-- ==== Sys2Proof/Machine/Flags.lean ====
section
/-! DEFINITION. Conditions and mask results (this machine keeps no flags: R55, R58; comparisons write predicates and masks). -/

namespace Sys2Proof.Machine

/-- A value sign-extended from w bits, as a 64-bit natural (R50, R55). -/
def sx64 (x w : Nat) : Nat := wrap 64 (sext x w)

/-- The truth of a CND code of CMP and CMPI over 64-bit naturals (R147). -/
def cmpCond (c x y : Nat) : Bool :=
  match c with
  | 0 => x == y
  | 1 => x != y
  | 2 => decide (sext x 64 < sext y 64)
  | 3 => decide (sext y 64 ≤ sext x 64)
  | 4 => decide (x < y)
  | _ => decide (y ≤ x)

/-- The immediate of CMPI under a CND code: signed for 0 to 3, natural for lt.n and ge.n (R147). -/
def cmpImm (c i : Nat) : Nat := if c < 4 then sx64 i 7 else i % 128

/-- The truth of a VC condition over float lanes (R93, R208). -/
def fCond (c : Nat) (a b : FVal) : Bool :=
  let un := a.isNan || b.isNan
  match c with
  | 0 => feq a b
  | 1 => !feq a b
  | 2 => !un && fless a b
  | 3 => !un && !fless b a
  | 4 => !un && fless b a
  | 5 => !un && !fless a b
  | _ => un

/-- The truth of a VC condition over integer lanes of width w (R93, R208). -/
def iCond (c : Nat) (natural : Bool) (w a b : Nat) : Bool :=
  let x : Int := if natural then (a % 2 ^ w : Nat) else sext a w
  let y : Int := if natural then (b % 2 ^ w : Nat) else sext b w
  match c with
  | 0 => decide (x = y)
  | 1 => decide (x ≠ y)
  | 2 => decide (x < y)
  | 3 => decide (x ≤ y)
  | 4 => decide (y < x)
  | _ => decide (y ≤ x)

/-- Whether a mask selects lane i of width w (R20). -/
def laneOn (w : Nat) (m : Word) (i : Nat) : Bool := bit m.toNat (if w = 8 then i / 2 else i)

/-- The byte pairs that a mask enables at width w (R20, R400). -/
def pairsOf (w : Nat) (m : Word) : Word :=
  if m = BitVec.allOnes 64 then m else ofMaskBits 64 (fun k => bit m.toNat (if w ≤ 16 then k else k / (w / 16)))

/-- The number of lanes of width w (R19). -/
def lanesOf (w : Nat) : Nat := 1024 / w

/-- The mask bits that a comparison at width w writes under a lane guard: enabled lanes, and every bit at or above the lane
count (R20, R208). -/
def maskEnable (w : Nat) (g : Word) : Word :=
  ofMaskBits 64 (fun k => if w = 8 then bit g.toNat k else decide (lanesOf w ≤ k) || bit g.toNat k)

/-- The mask value of a comparison with lane results t: at width 8 a pair of lanes makes one bit (R20, R208). -/
def maskValue (w : Nat) (t : Nat → Bool) : Word :=
  ofMaskBits 64 (fun k => if w = 8 then t (2 * k) && t (2 * k + 1) else decide (k < lanesOf w) && t k)

/-! ## Atomic operations -/

/-- The word that an AMO writes over the old word m of w bits, none for a compare that fails (R176). -/
def amoNew (code w m b c : Nat) : Option Nat :=
  match code with
  | 0 => some ((m + b) % 2 ^ w)
  | 1 => some (if sext b w < sext m w then b else m)
  | 2 => some (Nat.min m b)
  | 3 => some (if sext m w < sext b w then b else m)
  | 4 => some (Nat.max m b)
  | 5 => some (m &&& b)
  | 6 => some (m ||| b)
  | 7 => some (m ^^^ b)
  | 8 => some b
  | _ => if m = c then some b else none

end Sys2Proof.Machine
end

__Problem to solve__
Identify each line of the material where the word "that" shows up, and copy it.

__The completed task__
/-- The byte pairs that a mask enables at width w (R20, R400). -/
/-- The mask bits that a comparison at width w writes under a lane guard: enabled lanes, and every bit at or above the lane
/-- The word that an AMO writes over the old word m of w bits, none for a compare that fails (R176). -/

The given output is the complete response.